# Pregnant, Newlywed.. want a divorce. Pls advise



## Bellusion (Jun 18, 2013)

I am posting this as a last resort. I don't know what else to do. I hope you guys/ladies can give me some much needed advice!!

I'm 33. Husband is 31. We've been married for 7 months and I'm now 2 months pregnant.

We've had a LOT of issues every step of the way and I'm not sure why we even stayed together. As you read this, you'll probably think several times "why the heck did she stay with him??". My answer - I don't know!! I love him so much and I don't want a divorce but at this point, I see no other option.

When we first started dating, he lived with a girl and her parents. I had no problem with this, but much later I found out that he had a thing for her, even while we were together. I should have realized because he would go on and on and on about her and yet I never even met her. 
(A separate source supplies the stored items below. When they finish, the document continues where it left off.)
/-- Whether a write to CHCFG is performed (R464 to R466). -/
def chcfgAllowed (s : State) (m : Nat) (v : Word) : Bool :=
  let mode := fld v 35 33
  let vital := bit v 32
  quiet s m && decide (mode ≤ 4) && !(vital && decide (mode = 0 ∨ mode = 3)) &&
  (!((vital || chVital s m) && (decide (mode ≠ chMode s m) || (vital != chVital s m))) ||
    s.safety == .boot || s.safety == .proof)

/-- What a new CHCFG changes beside the register: a cycle in progress ends with a change of MODE or REF, the comparison of R469
restarts with one of FBPOL or FBEN, and with one of MODE the gate drive goes low (R451), 100 ns after its last edge at the earliest
(R444), and nothing is watched any longer of what an Axle channel watches (R480 to R482). A channel that goes Off goes on to show
its measurements (R709). -/
def reconfigured (s0 s1 : State) (m : Nat) : State :=
  let c := chan s1 m
  let newMode := chMode s1 m != chMode s0 m
  let c1 := if newMode || (chRef s1 m != chRef s0 m) then c.noCycle else c
  let c2 := if fld (chcfg s1 m) 27 26 = fld (chcfg s0 m) 27 26 then c1 else { c1 with fbSince := s1.ticks }
  if newMode then
    gdTo (setChan s1 m { c2 with
      supA := none, supB := none, supC := none, dampA := none, dampB := none, common := false, dampedA := 0, dampedB := 0
      iA := 0, qA := 0, iB := 0, qB := 0, measMode := if chMode s1 m = 0 then chMode s0 m else 0 }) m false
  else setChan s1 m c2

/-- A write to CHCFG (R464 to R466, R517). -/
def chcfgStore (s : State) (m : Nat) (v : Word) : State :=
  unlessLocked s (chanPg m) (chanOff m 0) (fun s =>
    if chcfgAllowed s m v then reconfigured s (writeFields s (chanPg m) (chanOff m 0) v) m else chanRefuse s m 8)

/-- A write to P0: in Axle mode EXCFREQ outside 28,000 to 43,000 is refused (R479). -/
def p0Store (s : State) (m : Nat) (v : Word) : State :=
  unlessLocked s (chanPg m) (chanOff m 4) (fun s =>
    if chMode s m = 3 ∧ (fld v 35 18 < 28000 ∨ 43000 < fld v 35 18) then chanRefuse s m 8
    else writeFields s (chanPg m) (chanOff m 4) v)

/-- CHCTL.REL (R506). -/
def relReq (s : State) (m : Nat) : State :=
  if chVital s m then chanRefuse s m 9
  else if (chan s m).safe = false then s
  else if (chan s m).gd = false ∧ conducts s m = false ∧ s.safety ≠ .mire then safeLeave s m
  else chanRefuse s m 9

/-- CHCTL.GD (R483, Table 10.12). -/
def gdReq (s : State) (m v : Nat) : State :=
  if v = 0 then s
  else if v = 3 ∨ chVital s m = true ∨ chMode s m ≠ 4 ∨ (v = 2 ∧ (chan s m).safe = true) then chanRefuse s m 9
  else
    let s1 := setLit s m (decide (v = 2)) (chan s m).level
    applyGd (setChan s1 m { chan s1 m with burstOn := false, burstArm := [], offArm := [] }) m
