/-- The acknowledgement of the oldest buffered word, once its bank's arbiter grants it (R32): its bits are in memory, with its
tag, good ECC, and the entry is free; every other word of memory and every context is unchanged, and every register page but the
core's PC_MEMSTALL and the counters of the external memory ports (R27, R90, R190, R242, R248, R578). -/
def Rule.StoresReachMemory : Prop :=
  ∀ (s : State) (core : BitVec 7) (e : SbEntry) (rest : List SbEntry),
    let n := core.toNat
    coreLive s n = true → (coreAt s n).sb = e :: rest → e.pair = false → memReach s e.pa = .ok →
    targetOk s e.stamp e.pa e.kind = true → storeHeldBack s n = false → (e.mask = ~~~0 ∨ (mget s e.pa).ecc ≠ .double) → marked s e.pa = false →
    ∃ t, exec (.storeAck ⟨core, false⟩) s = .next t ∧ (coreAt t n).sb = rest ∧
      mget t e.pa = { data := ((mget s e.pa).data &&& ~~~e.mask) ||| (e.data &&& e.mask), tag := e.tag, ecc := .good } ∧
      (∀ p, p ≠ e.pa → mget t p = mget s p) ∧
      RegsKept s t (fun p off => (p = corePg n ∧ off = 69) ∨ empPage p = true) ∧ (∀ m k, ctxAt t m k = ctxAt s m k)

/-- The stores: a word or a pair enters the store buffer, and its acknowledgement writes it to memory (R110, R184, R186, R190,
R242). -/
def Obligations.Stores : Prop :=
  Rule.StoresEnterTheBuffer ∧ Rule.CapabilityStores ∧ Rule.StoresReachMemory

/-- In Proof the result of a load is not seen by the next instruction: while a load is on its way, an ADD reads the register as
it was, the load's value is in the register after it, and if the ADD wrote that register the ADD's result stands (R214, R215). -/
def Rule.ProofLoadsLandOneLater : Prop :=
  ∀ (s : State) (iss : Iss) (h : Nat) (d a b : BitVec 5) (r : Nat) (v : Cap),
    let n := iss.core.toNat
    let x := ctxAt s n h
    let x0 : Ctx := { x with proofLoad := none }
    Ready (setCtx s n h x0) iss h → x.proofLoad = some { isCap := false, reg := r, val := v } →
    ∃ t, exec (.or_ iss d a b) s = .next t ∧
      let y := x0.setW d.toNat (x0.wr a.toNat ||| x0.wr b.toNat)
      Ran s t n h (if x0.wIdx d.toNat = r then y else y.wphysSet r v.lo)

/-- The loads: from the core's own bank, of capabilities, from farther away through stage M with the data's return, and in Proof one
instruction later (R110, R183 to R185, R214, R223). -/
def Obligations.Loads : Prop :=
  Rule.LoadsFromOwnBank ∧ Rule.CapabilityLoads ∧ Rule.LoadsHoldStageM ∧ Rule.ProofLoadsLandOneLater
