-- ==== Sys2Proof/Laws/Effects.lean ====
section
/-! SUPPORT. What a computation of an instruction can do to the State when it completes: a relation that holds between the
state before and the state after is proved once for each operation and composed by bind. -/

namespace Sys2Proof.Machine

/-- Every completion of m leaves a state that R relates to the state before. -/
def OkKeeps {α : Type} (R : State → State → Prop) (m : X α) : Prop := ∀ s a t, m s = .ok a t → R s t

/-- The two laws a relation needs for composition. -/
structure Pre (R : State → State → Prop) : Prop where
  refl : ∀ s, R s s
  trans : ∀ a b c, R a b → R b c → R a c

section
variable {R : State → State → Prop} {α β : Type}

theorem OkKeeps.pure (h : Pre R) (a : α) : OkKeeps R (Pure.pure a : X α) := by
  intro s b t e
  cases e
  exact h.refl s

theorem OkKeeps.throw (x : Stop) : OkKeeps R (throw x : X α) := by
  intro s b t e
  cases e

theorem OkKeeps.bind (h : Pre R) {m : X α} {f : α → X β} (hm : OkKeeps R m) (hf : ∀ a, OkKeeps R (f a)) :
    OkKeeps R (m >>= f) := by
  intro s b t e
  simp only [Bind.bind, EStateM.bind] at e
  split at e
  · rename_i a s1 h1
    exact h.trans _ _ _ (hm s a s1 h1) (hf a s1 b t e)
  · cases e

theorem OkKeeps.get (h : Pre R) : OkKeeps R (MonadState.get : X State) := by
  intro s b t e
  cases e
  exact h.refl s

theorem OkKeeps.upd {f : State → State} (hf : ∀ s, R s (f s)) : OkKeeps R (upd f) := by
  intro s b t e
  simp only [Sys2Proof.Machine.upd, modify, modifyGet, MonadStateOf.modifyGet, EStateM.modifyGet] at e
  cases e
  exact hf s

theorem OkKeeps.act {f : State → α × State} (hf : ∀ s, R s (f s).2) : OkKeeps R (act f) := by
  intro s b t e
  simp only [Sys2Proof.Machine.act, Bind.bind, EStateM.bind, MonadState.get, getThe, MonadStateOf.get, EStateM.get, set,
    MonadStateOf.set, EStateM.set, Pure.pure, EStateM.pure] at e
  cases e
  exact hf s

theorem OkKeeps.fault (vec cause faddr : Nat) (faux : Word) : OkKeeps R (fault vec cause faddr faux : X α) :=
  OkKeeps.throw _

theorem OkKeeps.bind_throw {m : X α} {f : α → X β} (hf : ∀ a, OkKeeps (fun _ _ => False) (f a)) :
    OkKeeps R (m >>= f) := by
  intro s b t e
  simp only [Bind.bind, EStateM.bind] at e
  split at e
  · rename_i a s1 h1
    exact (hf a s1 b t e).elim
  · cases e

theorem OkKeeps.ite {c : Prop} [Decidable c] {m k : X α} (hm : OkKeeps R m) (hk : OkKeeps R k) :
    OkKeeps R (if c then m else k) := by
  split <;> assumption

end

/-! ## A fetch -/

/-- What a completed fetch or translation of core n may change. -/
structure FetchFrame (n : Nat) (s t : State) : Prop where
  rest : t = { s.noted t with cores := t.cores, regs := t.regs, eccWb := t.eccWb }
  others : ∀ m, m ≠ n → coreAt t m = coreAt s m
  block : ∃ i d l hw q f a, coreAt t n =
    { coreAt s n with itlb := i, dtlb := d, l2tlb := l, held := hw, pq := q, fetchStop := f, fetchAt := a }
  regs : ∀ pg off, off < 512 → ¬ (pg = corePg n ∧ 65 ≤ off ∧ off ≤ 73) →
    empPage pg = false → rget t pg off = rget s pg off

theorem FetchFrame.refl (n : Nat) (s : State) : FetchFrame n s s :=
  ⟨rfl, fun _ _ => rfl, ⟨_, _, _, _, _, _, _, rfl⟩, fun _ _ _ _ _ => rfl⟩

theorem FetchFrame.trans (n : Nat) (a b c : State) (h : FetchFrame n a b) (k : FetchFrame n b c) : FetchFrame n a c := by
  refine ⟨?_, fun m hm => (k.others m hm).trans (h.others m hm), ?_,
    fun pg off h1 h2 h3 => (k.regs pg off h1 h2 h3).trans (h.regs pg off h1 h2 h3)⟩
  · rw [k.rest, h.rest]
    rfl
  · obtain ⟨i, d, l, hw, q, f, u, e1⟩ := h.block
    obtain ⟨i', d', l', hw', q', f', u', e2⟩ := k.block
    exact ⟨i', d', l', hw', q', f', u', by rw [e2, e1]⟩

theorem FetchFrame.pre (n : Nat) : Pre (FetchFrame n) := ⟨FetchFrame.refl n, FetchFrame.trans n⟩

/-- A completed fetch changes no context. -/
theorem FetchFrame.ctx {n : Nat} {s t : State} (h : FetchFrame n s t) (m k : Nat) : ctxAt t m k = ctxAt s m k := by
  unfold ctxAt
  by_cases hm : m = n
  · subst hm
    obtain ⟨i, d, l, hw, q, f, u, e⟩ := h.block
    rw [e]
    rfl
  · rw [h.others m hm]

theorem FetchFrame.of_setCore (n : Nat) (s : State) (i d : List TlbEntry) (l : KMap (List (Option TlbEntry)))
    (hw : Option HeldWalk) (q : List PqEntry) (f : Bool) (a : Option (Nat × Nat)) :
    FetchFrame n s
      (setCore s n { coreAt s n with itlb := i, dtlb := d, l2tlb := l, held := hw, pq := q, fetchStop := f, fetchAt := a }) :=
  ⟨rfl, fun _ hm => coreAt_setCore_other s _ hm, ⟨i, d, l, hw, q, f, a, coreAt_setCore_same s n _⟩, fun _ _ _ _ _ => rfl⟩

/-- The books of events and of granted accesses stand outside what a fetch is looked at for. -/
theorem FetchFrame.of_evPut (n : Nat) (s : State) (pg off : Nat) (w : Word) : FetchFrame n s (evPut s pg off w) :=
  ⟨rfl, fun _ _ => rfl, ⟨_, _, _, _, _, _, _, rfl⟩, fun _ _ _ _ _ => rfl⟩
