/-- MARK closes the metering interval of a Heater (R478). -/
theorem mark_closes {die : BitVec 3} {index : BitVec 12} {e : Event} (he : (reed s die.toNat).entry index.toNat = e)
    (hm : 96 * die.toNat + e.chan = m) (trig : triggered s die.toNat index.toNat 6 = true) (later : Later s e) (names : e.chan < 96)
    (up : chanUp s m = true) (heater : chMode s m = 2) :
    ∃ t, exec (.mark die index) s = .next t ∧ (chan t m).enlast = (chan s m).enacc ∧ (chan t m).enacc = 0 ∧
      (chan t m).cycles = (chan s m).cyclesNow ∧ (chan t m).gd = (chan s m).gd ∧ ChansKept s t m := by
  obtain ⟨u, hu⟩ : ∃ u, u = setChan s m { chan s m with
      enlast := (chan s m).enacc
      enacc := 0
      cycles := (chan s m).cyclesNow
      cyclesNow := 0 } := ⟨_, rfl⟩
  have marks : markAct s m = u := hu ▸ if_pos heater
  have run : exec (.mark die index) s = .next (afterFiring u die.toNat index.toNat) := by
    refine congrArg done ((if_pos trig).trans ?_)
    rw [he, hm, if_pos ⟨names, up⟩, marks]
  have w : Within [.chans] s u := hu ▸ setChan_within (.refl s) ..
  have entry : (reed u die.toNat).entry index.toNat = e := by rw [w.reed, he]
  have later' : Later u e := by
    unfold Later stampTicks refPeriod refSrc rfld
    rw [w.rget, w.rget, w.ref]
    exact later
  obtain ⟨rest, -⟩ := afterFiring_later (s := u) (d := die.toNat) (k := index.toNat)
    (by rw [entry, ← he]; exact (triggered_parts trig).1) (by rw [entry]; exact later')
  have chans : chan (afterFiring u die.toNat index.toNat) = chan u := by
    rw [rest]
    rfl
  have own : chan u m = _ := hu ▸ chan_setChan_same ..
  refine ⟨_, run, ?_⟩
  unfold ChansKept
  rw [chans, own]
  exact ⟨rfl, rfl, rfl, rfl, fun n h => hu ▸ chan_setChan_other _ h⟩

/-- IRQ puts the event into EVFIFO (R713). -/
theorem irq_puts {die : BitVec 3} {index : BitVec 12} {e : Event} (he : (reed s die.toNat).entry index.toNat = e)
    (trig : triggered s die.toNat index.toNat 7 = true) (room : (reed s die.toNat).fifo.length < 16) :
    ∃ t, exec (.irq die index) s = .next t ∧
      (reed t die.toNat).fifo = (reed s die.toNat).fifo ++ [fval 35 35 1 ||| fval 34 27 e.comp.toNat ||| fval 26 15 e.key |||
        fval 14 12 e.refNo ||| fval 11 0 index.toNat] ∧
      bit (rget t (reedPg die.toNat) 9) 1 = true := by
  obtain ⟨w, hw⟩ : ∃ w, w = fval 35 35 1 ||| fval 34 27 e.comp.toNat ||| fval 26 15 e.key ||| fval 14 12 e.refNo |||
    fval 11 0 index.toNat := ⟨_, rfl⟩
  obtain ⟨u, hu⟩ : ∃ u, u = setReed s die.toNat { reed s die.toNat with fifo := (reed s die.toNat).fifo ++ [w] } := ⟨_, rfl⟩
  obtain ⟨v, hv⟩ : ∃ v, v = irqPend (evCount u (reedPg die.toNat) 19) (reedPg die.toNat) 1 := ⟨_, rfl⟩
  have run : exec (.irq die index) s = .next (afterFiring v die.toNat index.toNat) := by
    refine congrArg done ((if_pos trig).trans ?_)
    rw [if_pos room, he, ← hw, ← hu, ← hv]
  have within_ : Within [.regs, .evTick, .events] u v := hv ▸ irqPend_within (evCount_within (.refl _) ..) ..
  have thin := afterFiring_thinned v die.toNat index.toNat
  refine ⟨_, run, ?_, thin.pending _ _ ?_⟩
  · rw [thin.fifo, within_.reed, hu, reed_setReed_same, hw]
  · exact hv ▸ irqPend_pends _ _ (by decide)

/-- The reads of EVFIFO and EVCNT_0 (R447, R449). -/
theorem evfifoRead_takes {die : BitVec 3} {w : Word} {rest : List Word} (works : unitWorks s (reedPg die.toNat) = true)
    (holds : (reed s die.toNat).fifo = w :: rest) (old : (evNow s (reedPg die.toNat) 19).toNat ≤ rest.length) :
    ∃ t, exec (.evfifoRead die) s = .next t ∧ t.busReply.data = w ∧ (reed t die.toNat).fifo = rest ∧
      (reed t die.toNat).ev = (reed s die.toNat).ev := by
  have load : evfifoLoad s die.toNat = (w, setReed s die.toNat { reed s die.toNat with fifo := rest }) := by
    unfold evfifoLoad
    rw [holds]
    dsimp only
    rw [if_neg (by rw [List.length_cons]; omega)]
  obtain ⟨u, hu⟩ : ∃ u, u = setReed s die.toNat { reed s die.toNat with fifo := rest } := ⟨_, rfl⟩
  refine ⟨replyWord u w, congrArg done ((unitDo_of_works works _).trans ?_), rfl, ?_, ?_⟩
  · dsimp only
    rw [load, hu]
  · show (reed u die.toNat).fifo = rest
    rw [hu, reed_setReed_same]
  · show (reed u die.toNat).ev = _
    rw [hu, reed_setReed_same]

theorem evfifoRead_none {die : BitVec 3} (works : unitWorks s (reedPg die.toNat) = true)
    (fresh : (reed s die.toNat).fifo.length ≤ (evNow s (reedPg die.toNat) 19).toNat) :
    ∃ t, exec (.evfifoRead die) s = .next t ∧ t.busReply.data = 0 ∧ t.reeds = s.reeds := by
  have load : evfifoLoad s die.toNat = (0, s) := by
    unfold evfifoLoad
    split
    · rfl
    · exact if_pos fresh
  refine ⟨replyWord s 0, congrArg done ((unitDo_of_works works _).trans ?_), rfl, rfl⟩
  dsimp only
  rw [load]

theorem evcnt0Read_counts {die : BitVec 3} (works : unitWorks s (reedPg die.toNat) = true) :
    let r := reed s die.toNat
    ∃ t, exec (.evcnt0Read die) s = .next t ∧ t.busReply.data = (fval 35 18 (4096 - r.countIn .pending - r.countIn .armed -
      r.countIn .fire) ||| fval 17 0 (r.countIn .pending)) ∧
      (reed t die.toNat).evcnt1 = (fval 35 18 (r.countIn .armed) ||| fval 17 0 (r.countIn .fire)) ∧ (reed t die.toNat).ev = r.ev := by
  intro r
  obtain ⟨u, hu⟩ : ∃ u, u = setReed s die.toNat { r with evcnt1 := fval 35 18 (r.countIn .armed) ||| fval 17 0 (r.countIn .fire) } := ⟨_, rfl⟩
  have own : reed u die.toNat = _ := hu ▸ reed_setReed_same ..
  refine ⟨replyWord u (fval 35 18 (4096 - r.countIn .pending - r.countIn .armed - r.countIn .fire) ||| fval 17 0 (r.countIn .pending)),
    congrArg done ((unitDo_of_works works _).trans ?_), rfl, ?_, ?_⟩
  · rw [hu]
    rfl
  · show (reed u die.toNat).evcnt1 = _
    rw [own]
  · show (reed u die.toNat).ev = _
    rw [own]

end
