-- ==== Sys2Proof/Machine/State.lean ====
section
/-! DEFINITION. The whole state of one UFDC (10_state.md), why a step can stop, and the state after reset (R700, R701). -/

namespace Sys2Proof.Machine

/-- Why the machine stops. Both are impossible in every state that meets `Safety.Inv`, so in every state a run from
reset reaches: each marks a state the spec says is never reached. -/
inductive Fault where
  /-- Raised by the framer for an access to PBUF outside its 256 bytes (R100). Safe: the spec gives no such byte. -/
  | pbufOutOfRange
  /-- Raised by SAMPLE with CTRL.FMT = 11, which never stands in CTRL (R134, R140). Safe: the spec gives that format
  no meaning. -/
  | reservedFormat
  deriving DecidableEq, Repr

/-- Why the model has no meaning for what follows. -/
inductive Refusal where
  /-- Raised by exec's arm of an instruction without a meaning. Safe. -/
  | notModelled (mnemonic : String)
  /-- Raised by every step from a state whose REFUSED is set (R36, R200): adaptive tracking has no formula (R212).
  Safe: nothing can be proved of what follows. -/
  | adaptiveTrackingUnmodelled
  deriving DecidableEq, Repr

/-- The one refusal reason of `st.REFUSED` (R36). -/
inductive RefusedReason where
  | adaptiveTrackingUnmodelled
  deriving DecidableEq, Repr

/-- The front-end state of section 4: the spike window (R45), the running mean (R46) and the two voltages (R47). -/
structure FrontEnd where
  spkQ : List (Analog × Word)
  spkA : Option Analog
  msum : Analog
  mcnt : Word
  v1   : Analog
  v2   : Analog
  deriving DecidableEq, Repr

/-- The pulse detector's registers (R48). -/
structure Detector where
  inPulse : Bool
  pStart  : Word
  pPeak   : Analog
  zRun    : Word
  zStart  : Word
  deriving DecidableEq, Repr

/-- The bit assembler's registers (R51, R52). -/
structure BitAsm where
  asm   : AsmState
  acc   : Byte
  shift : BitVec 4
  cycle : BitVec 2
  deriving DecidableEq, Repr

/-- The framer's registers: FR and FR_CNT (R55), the block field registers (R53) and the running CRCs (R54). -/
structure Framer where
  fr      : FrState
  frCnt   : BitVec 9
  name    : List Byte
  load    : Word
  exec    : Word
  seq     : Half
  len     : Half
  flag    : Byte
  next    : Word
  hcrcRx  : Half
  pcrcRx  : Half
  blkTime : Time
  hcrc    : Half
  pcrc    : Half
  deriving DecidableEq, Repr

/-- A memory: the listed bytes with their addresses. -/
abbrev Memory := List Host.Cell

/-- What the outside can put on the input port: a command word (R130) or a hardware reset (R700). -/
inductive PortItem where
  | command (w : CmdWord)
  | hardwareReset
  deriving DecidableEq, Repr

/-- One UFDC: `cfg`, every element of `st`, PBUF, the instance's parameters and the two ports. -/
structure State where
  /-- The instance's parameters (R8). The model's own field: no step changes it. -/
  par        : Params
  /-- The RW registers of `cfg` (R37). -/
  cfg        : RegFile
  /-- `st.SESSION` (R33). -/
  session    : Session
  /-- `st.N` (R34). -/
  n          : Word
  /-- `st.BLOCK_COUNT` (R35). -/
  blockCount : Word
  /-- `st.FAULT_COUNT` (R35). -/
  faultCount : Word
  /-- `st.REFUSED` (R36). -/
  refused    : Option RefusedReason
  /-- SPK_Q, SPK_A, MSUM, MCNT, V1, V2 (R45 to R47). -/
  fe         : FrontEnd
  /-- IN_PULSE, P_START, P_PEAK, Z_RUN, Z_START (R48). -/
  det        : Detector
  /-- `st.PREV_C2` (R49). -/
  prevC2     : Option Time
  /-- ASM, ACC, SHIFT, CYCLE (R51, R52). -/
  asm        : BitAsm
  /-- The framer (R53 to R55). -/
  blk        : Framer
  /-- PBUF (R56, R100): the listed bytes in canonical form. -/
  pbuf       : Memory
  /-- The input port: what the host has sent and the UFDC has not taken, oldest first (R110). The model's own field. -/
  input      : List PortItem
  /-- The output port: every event emitted so far, oldest first (R170, R245). The model's own field. -/
  output     : List Event
  /-- How many free values have been used. The model's own field. -/
  freeUse    : Nat
  deriving DecidableEq, Repr

/-- R701: an empty spike window, an empty mean and zero voltages. -/
def FrontEnd.reset : FrontEnd := ⟨[], none, 0, 0#32, 0, 0⟩

/-- R701: no pulse is open. -/
def Detector.reset : Detector := ⟨false, 0#32, 0, 0#32, 0#32⟩

/-- R701: Waiting with zero counters, which is also what a fault leaves (R601, R602). -/
def BitAsm.reset : BitAsm := ⟨.waiting, 0#8, 0#4, 0#2⟩

/-- R701: HUNT with empty block fields; the CRC registers hold CRC16.init (R54). -/
def Framer.reset (crc : Crc16) : Framer where
  fr      := .hunt
  frCnt   := 0#9
  name    := []
  load    := 0#32
  exec    := 0#32
  seq     := 0#16
  len     := 0#16
  flag    := 0#8
  next    := 0#32
  hcrcRx  := 0#16
  pcrcRx  := 0#16
  blkTime := 0#33
  hcrc    := crc.init
  pcrc    := crc.init

/-- An instance with parameters `p` right after a hardware reset at the start of a run, with nothing on its ports (R700). -/
def State.init (p : Params) : State where
  par        := p
  cfg        := p.cfgReset
  session    := .idle
  n          := 0#32
  blockCount := 0#32
  faultCount := 0#32
  refused    := none
  fe         := .reset
  det        := .reset
  prevC2     := none
  asm        := .reset
  blk        := .reset p.crc
  pbuf       := []
  input      := []
  output     := []
  freeUse    := 0

/-- The machine right after reset, with the parameters of R8 at the values this spec gives. -/
def State.reset : State := State.init Config.params

end Sys2Proof.Machine
end

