-- ==== Sys2Proof/Machine/Port.lean ====
section
/-! DEFINITION. The input port: taking the next item, and the answer to a malformed word (40_commands.md R200, R201). -/

namespace Sys2Proof.Machine

/-- The next item of the input port, with the state in which it has been taken (R110). -/
def takeItem (s : State) : Option (PortItem × State) :=
  match s.input with
  | [] => none
  | p :: rest => some (p, { s with input := rest })

/-- The command a word stands for in this state: which SAMPLE words are well-formed depends on CTRL.FMT (R134, R200). -/
def decodeHere (w : CmdWord) (s : State) : Except Malformed Instr := decode s.cfg.fmt w

/-- A malformed word: REJECT(1, op) and nothing else (R135, R201). -/
def rejectMalformed (w : CmdWord) (s : State) : State := rejectCmd .malformed (opField w) s

/-- Put a command word where the next step takes it. -/
def pushCommand (w : CmdWord) (s : State) : State := { s with input := .command w :: s.input }

end Sys2Proof.Machine
end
He also was (and still is, but hides it) obsessed with anime. And not the tame kind they show on cartoon network that my 11 year old watches. And he had posters all over his wall of these half naked cartoon characters who looked 15. It was disconcerting.. but something I looked past because everything about him was perfect (I thought). Well, I've since found out that he has had extremely strong crushes on these cartoon characters and has masturbated to them, etc. That's just.. I mean he's 31, not 16? And he once told me, after a fight about it, that I "could never measure up to them" (anime girls).

He goes on and on and on about what he wishes I looked like. He even went so far once to show me a picture of someone (a cartoon character!!) and "joked" about pasting my head on her body. I didn't find it funny. He tells me all the time how he wishes I wore glasses (??), how he wishes I would wear my hair a certain way, dress a certain way, etc. And on top of that, he's always saying things like "I like girls that don't try hard", "I have a thing for girls who wear glasses", etc. I seriously have some major insecurity after all of this.

And he goes on and on about his exes. I know ALL about them, even how great the sex was, and details about it!! Which he would bring up after we had sex and were cuddling!! Sure he's not a virgin, but do I really need to know exactly how his ex orgasmed??? Because I do. I know her breast size. I know their secret name for his penis. And his reasoning is that he loves me so much and he wants me to know everything about him.

He also kept cybersex transcripts with all kinds of women. Kept pictures that he sent to them and that they sent to him. Emails. Etc. Why?

He keeps saying "why are you bringing up the past?" but the thing is, I know all of this because HE brought it up.. and now it's hard to deal with all of this knowledge. I never asked for any of this. HE would bring it up.. on his own. And now, if I want to bring up the fact that I know all of this and try to talk about it, he accuses me of not forgiving his past.

On top of all of this, he's had two emotional affairs. The second was very recent which is what is bringing all of this up.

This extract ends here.